* **EXERCISE INSTRUCTIONS**
Line count for the string "haltPending": state how many lines in the records below hold it, giving only the number.
********************
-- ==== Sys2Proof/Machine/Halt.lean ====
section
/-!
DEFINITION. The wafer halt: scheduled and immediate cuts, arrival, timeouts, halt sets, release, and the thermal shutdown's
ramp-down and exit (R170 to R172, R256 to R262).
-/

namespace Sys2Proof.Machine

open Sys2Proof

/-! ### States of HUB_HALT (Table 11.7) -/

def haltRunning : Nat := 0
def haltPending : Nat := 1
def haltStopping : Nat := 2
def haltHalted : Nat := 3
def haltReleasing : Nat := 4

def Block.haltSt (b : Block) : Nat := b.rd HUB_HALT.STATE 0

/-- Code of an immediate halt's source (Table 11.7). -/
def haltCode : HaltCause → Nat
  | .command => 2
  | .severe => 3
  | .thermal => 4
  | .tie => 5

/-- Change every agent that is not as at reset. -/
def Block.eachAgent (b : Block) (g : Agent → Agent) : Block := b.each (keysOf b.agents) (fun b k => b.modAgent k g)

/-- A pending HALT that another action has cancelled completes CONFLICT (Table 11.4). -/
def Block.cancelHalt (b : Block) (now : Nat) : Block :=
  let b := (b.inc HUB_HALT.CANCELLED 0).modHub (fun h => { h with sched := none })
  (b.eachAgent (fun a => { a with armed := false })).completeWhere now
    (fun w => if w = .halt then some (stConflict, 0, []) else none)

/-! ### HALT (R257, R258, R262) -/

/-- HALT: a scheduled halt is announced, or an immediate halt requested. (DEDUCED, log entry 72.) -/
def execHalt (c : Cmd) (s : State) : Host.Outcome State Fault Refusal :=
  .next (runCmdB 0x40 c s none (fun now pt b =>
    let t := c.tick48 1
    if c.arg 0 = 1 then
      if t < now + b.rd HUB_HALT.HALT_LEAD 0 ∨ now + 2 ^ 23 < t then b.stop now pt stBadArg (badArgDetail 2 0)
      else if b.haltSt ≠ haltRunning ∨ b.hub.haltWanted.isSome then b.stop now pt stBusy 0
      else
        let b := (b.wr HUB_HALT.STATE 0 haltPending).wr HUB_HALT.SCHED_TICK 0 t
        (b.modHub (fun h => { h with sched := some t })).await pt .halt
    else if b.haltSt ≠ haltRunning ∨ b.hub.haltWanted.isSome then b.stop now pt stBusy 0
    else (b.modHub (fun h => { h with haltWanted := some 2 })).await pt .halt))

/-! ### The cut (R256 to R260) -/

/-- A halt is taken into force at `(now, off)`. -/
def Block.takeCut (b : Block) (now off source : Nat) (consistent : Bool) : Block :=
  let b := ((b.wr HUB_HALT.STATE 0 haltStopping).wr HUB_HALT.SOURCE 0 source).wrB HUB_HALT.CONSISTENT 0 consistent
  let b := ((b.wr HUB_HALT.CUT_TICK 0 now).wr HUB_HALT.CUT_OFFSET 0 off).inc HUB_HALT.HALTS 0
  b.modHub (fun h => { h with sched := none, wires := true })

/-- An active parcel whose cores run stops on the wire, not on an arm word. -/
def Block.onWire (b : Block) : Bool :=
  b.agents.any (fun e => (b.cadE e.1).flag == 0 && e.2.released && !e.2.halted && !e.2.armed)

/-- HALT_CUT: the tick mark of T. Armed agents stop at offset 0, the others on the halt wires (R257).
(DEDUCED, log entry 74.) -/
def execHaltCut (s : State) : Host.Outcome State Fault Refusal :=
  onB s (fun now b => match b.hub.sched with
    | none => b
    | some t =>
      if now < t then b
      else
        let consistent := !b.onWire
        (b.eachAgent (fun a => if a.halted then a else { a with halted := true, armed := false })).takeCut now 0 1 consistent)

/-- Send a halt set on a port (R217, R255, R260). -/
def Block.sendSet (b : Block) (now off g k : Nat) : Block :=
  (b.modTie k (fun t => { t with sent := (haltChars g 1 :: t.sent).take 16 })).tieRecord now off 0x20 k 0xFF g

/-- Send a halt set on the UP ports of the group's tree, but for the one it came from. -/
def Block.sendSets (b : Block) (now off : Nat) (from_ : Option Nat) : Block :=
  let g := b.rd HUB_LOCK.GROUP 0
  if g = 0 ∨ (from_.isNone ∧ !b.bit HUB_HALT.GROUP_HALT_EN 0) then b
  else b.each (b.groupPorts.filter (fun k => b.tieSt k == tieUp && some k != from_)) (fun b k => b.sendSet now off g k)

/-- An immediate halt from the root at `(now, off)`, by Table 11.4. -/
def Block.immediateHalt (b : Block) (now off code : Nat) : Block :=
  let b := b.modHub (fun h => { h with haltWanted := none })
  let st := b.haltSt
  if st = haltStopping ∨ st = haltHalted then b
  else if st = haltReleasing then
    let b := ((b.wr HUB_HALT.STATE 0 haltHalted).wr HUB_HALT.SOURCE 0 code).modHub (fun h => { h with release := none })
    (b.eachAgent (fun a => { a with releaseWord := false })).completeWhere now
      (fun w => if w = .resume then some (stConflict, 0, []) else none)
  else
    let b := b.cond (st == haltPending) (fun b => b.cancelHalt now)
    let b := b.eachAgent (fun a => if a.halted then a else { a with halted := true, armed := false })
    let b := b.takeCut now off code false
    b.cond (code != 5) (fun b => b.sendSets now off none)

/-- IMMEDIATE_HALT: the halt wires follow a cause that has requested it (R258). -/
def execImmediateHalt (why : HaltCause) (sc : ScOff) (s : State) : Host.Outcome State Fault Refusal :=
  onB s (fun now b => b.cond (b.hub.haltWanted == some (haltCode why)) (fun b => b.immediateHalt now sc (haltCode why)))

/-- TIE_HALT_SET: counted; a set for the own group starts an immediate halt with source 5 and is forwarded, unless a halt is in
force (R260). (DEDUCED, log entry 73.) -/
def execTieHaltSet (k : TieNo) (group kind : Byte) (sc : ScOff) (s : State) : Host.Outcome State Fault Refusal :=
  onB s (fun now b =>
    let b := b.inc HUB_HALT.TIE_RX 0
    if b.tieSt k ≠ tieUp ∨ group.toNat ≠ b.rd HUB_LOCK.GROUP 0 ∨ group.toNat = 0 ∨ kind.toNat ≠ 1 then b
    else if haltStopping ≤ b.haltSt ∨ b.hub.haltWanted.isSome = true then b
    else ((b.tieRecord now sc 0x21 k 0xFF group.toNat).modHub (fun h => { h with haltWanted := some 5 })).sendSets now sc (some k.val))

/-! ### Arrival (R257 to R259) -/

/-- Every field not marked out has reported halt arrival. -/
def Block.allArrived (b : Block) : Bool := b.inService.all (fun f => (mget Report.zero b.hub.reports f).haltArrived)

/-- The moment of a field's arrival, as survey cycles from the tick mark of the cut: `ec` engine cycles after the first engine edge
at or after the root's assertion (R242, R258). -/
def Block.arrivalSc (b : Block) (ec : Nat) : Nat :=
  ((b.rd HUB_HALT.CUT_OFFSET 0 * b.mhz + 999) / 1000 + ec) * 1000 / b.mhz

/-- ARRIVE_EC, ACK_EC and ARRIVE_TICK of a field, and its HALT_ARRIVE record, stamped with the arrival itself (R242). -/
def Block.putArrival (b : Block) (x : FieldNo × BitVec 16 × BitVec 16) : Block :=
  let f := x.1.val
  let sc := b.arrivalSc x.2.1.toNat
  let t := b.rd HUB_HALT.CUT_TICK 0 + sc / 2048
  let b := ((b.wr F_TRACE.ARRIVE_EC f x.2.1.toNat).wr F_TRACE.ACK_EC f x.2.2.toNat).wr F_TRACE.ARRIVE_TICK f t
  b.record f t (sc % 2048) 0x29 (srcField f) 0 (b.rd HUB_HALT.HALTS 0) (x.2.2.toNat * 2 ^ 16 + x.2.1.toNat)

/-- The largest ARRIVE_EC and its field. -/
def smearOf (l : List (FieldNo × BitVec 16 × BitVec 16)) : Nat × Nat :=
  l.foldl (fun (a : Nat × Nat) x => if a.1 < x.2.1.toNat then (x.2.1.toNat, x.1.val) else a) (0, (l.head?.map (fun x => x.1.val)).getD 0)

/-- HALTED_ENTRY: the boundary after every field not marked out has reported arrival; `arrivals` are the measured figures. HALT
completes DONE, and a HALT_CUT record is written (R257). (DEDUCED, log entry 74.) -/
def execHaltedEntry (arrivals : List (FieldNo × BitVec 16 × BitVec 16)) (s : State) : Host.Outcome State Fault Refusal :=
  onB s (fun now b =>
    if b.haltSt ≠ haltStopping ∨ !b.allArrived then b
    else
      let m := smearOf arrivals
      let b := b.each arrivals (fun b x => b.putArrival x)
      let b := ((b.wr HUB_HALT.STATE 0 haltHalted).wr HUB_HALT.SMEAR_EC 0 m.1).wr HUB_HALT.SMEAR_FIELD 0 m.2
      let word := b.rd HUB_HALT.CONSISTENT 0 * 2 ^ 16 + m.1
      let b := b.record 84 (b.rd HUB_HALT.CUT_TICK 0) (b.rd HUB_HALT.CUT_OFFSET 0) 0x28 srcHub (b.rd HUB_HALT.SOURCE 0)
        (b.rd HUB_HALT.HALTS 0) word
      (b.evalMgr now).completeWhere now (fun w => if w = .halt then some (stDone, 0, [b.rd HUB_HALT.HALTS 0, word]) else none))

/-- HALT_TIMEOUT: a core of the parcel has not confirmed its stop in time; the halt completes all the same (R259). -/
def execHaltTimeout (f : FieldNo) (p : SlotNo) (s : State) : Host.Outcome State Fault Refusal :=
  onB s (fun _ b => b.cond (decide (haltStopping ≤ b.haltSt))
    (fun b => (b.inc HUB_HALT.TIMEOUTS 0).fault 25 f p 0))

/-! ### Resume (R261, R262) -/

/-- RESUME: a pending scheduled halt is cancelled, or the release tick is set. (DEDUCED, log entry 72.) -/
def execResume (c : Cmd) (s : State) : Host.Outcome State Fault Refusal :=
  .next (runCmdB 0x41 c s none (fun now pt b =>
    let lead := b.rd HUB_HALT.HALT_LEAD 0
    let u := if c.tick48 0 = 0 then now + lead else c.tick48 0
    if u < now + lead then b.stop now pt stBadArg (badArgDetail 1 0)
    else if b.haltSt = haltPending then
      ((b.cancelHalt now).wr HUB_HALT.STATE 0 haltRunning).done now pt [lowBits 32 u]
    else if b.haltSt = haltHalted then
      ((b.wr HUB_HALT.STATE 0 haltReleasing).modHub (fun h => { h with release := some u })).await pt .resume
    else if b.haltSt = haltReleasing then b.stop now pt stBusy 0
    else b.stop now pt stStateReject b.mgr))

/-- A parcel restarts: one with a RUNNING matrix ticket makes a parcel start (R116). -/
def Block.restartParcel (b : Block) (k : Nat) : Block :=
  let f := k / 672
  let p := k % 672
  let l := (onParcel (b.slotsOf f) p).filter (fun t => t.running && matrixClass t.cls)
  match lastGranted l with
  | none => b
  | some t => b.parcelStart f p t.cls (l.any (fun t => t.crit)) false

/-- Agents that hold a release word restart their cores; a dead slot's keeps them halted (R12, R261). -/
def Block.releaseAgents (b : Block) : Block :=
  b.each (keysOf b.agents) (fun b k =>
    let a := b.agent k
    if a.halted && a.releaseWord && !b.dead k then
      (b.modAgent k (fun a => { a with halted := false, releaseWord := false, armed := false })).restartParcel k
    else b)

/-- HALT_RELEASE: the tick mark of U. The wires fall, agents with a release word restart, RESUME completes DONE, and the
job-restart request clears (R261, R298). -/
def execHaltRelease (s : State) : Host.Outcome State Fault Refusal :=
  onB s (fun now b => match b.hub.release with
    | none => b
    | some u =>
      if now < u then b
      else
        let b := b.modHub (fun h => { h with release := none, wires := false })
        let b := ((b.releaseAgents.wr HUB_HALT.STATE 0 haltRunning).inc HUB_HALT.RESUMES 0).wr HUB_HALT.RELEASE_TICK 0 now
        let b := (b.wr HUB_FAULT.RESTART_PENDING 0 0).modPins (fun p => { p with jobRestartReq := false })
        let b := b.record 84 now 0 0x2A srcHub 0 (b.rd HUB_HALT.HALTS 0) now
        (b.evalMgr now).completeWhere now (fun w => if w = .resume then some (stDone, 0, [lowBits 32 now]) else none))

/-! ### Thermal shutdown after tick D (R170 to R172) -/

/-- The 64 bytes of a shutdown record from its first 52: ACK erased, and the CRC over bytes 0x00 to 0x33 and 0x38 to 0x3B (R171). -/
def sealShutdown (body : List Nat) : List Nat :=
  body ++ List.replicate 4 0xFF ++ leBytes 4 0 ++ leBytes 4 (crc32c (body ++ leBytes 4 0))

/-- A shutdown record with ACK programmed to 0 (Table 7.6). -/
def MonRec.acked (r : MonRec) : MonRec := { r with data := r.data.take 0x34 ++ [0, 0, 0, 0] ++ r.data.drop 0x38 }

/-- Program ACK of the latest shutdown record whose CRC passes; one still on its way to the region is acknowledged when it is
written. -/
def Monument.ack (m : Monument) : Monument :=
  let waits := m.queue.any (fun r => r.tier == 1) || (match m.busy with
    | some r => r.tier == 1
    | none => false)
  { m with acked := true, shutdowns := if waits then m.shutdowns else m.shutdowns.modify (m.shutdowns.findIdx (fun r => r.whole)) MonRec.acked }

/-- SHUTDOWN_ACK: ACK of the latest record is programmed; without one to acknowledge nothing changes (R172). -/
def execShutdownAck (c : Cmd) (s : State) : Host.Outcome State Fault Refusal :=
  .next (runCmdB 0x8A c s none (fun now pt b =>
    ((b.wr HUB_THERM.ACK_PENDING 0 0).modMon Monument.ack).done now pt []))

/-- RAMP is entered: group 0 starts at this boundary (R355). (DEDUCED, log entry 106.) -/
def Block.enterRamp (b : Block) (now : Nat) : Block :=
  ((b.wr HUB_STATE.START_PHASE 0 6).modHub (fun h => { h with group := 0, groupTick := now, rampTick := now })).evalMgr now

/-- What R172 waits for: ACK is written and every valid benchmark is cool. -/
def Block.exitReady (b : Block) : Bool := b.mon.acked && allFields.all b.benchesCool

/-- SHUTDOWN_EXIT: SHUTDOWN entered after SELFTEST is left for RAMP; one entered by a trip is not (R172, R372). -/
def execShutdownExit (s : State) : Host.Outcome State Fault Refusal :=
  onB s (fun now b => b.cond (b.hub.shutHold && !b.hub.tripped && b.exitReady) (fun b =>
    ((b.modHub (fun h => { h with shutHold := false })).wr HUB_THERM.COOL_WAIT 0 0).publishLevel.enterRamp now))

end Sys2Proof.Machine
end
********************
* **RESULT**
4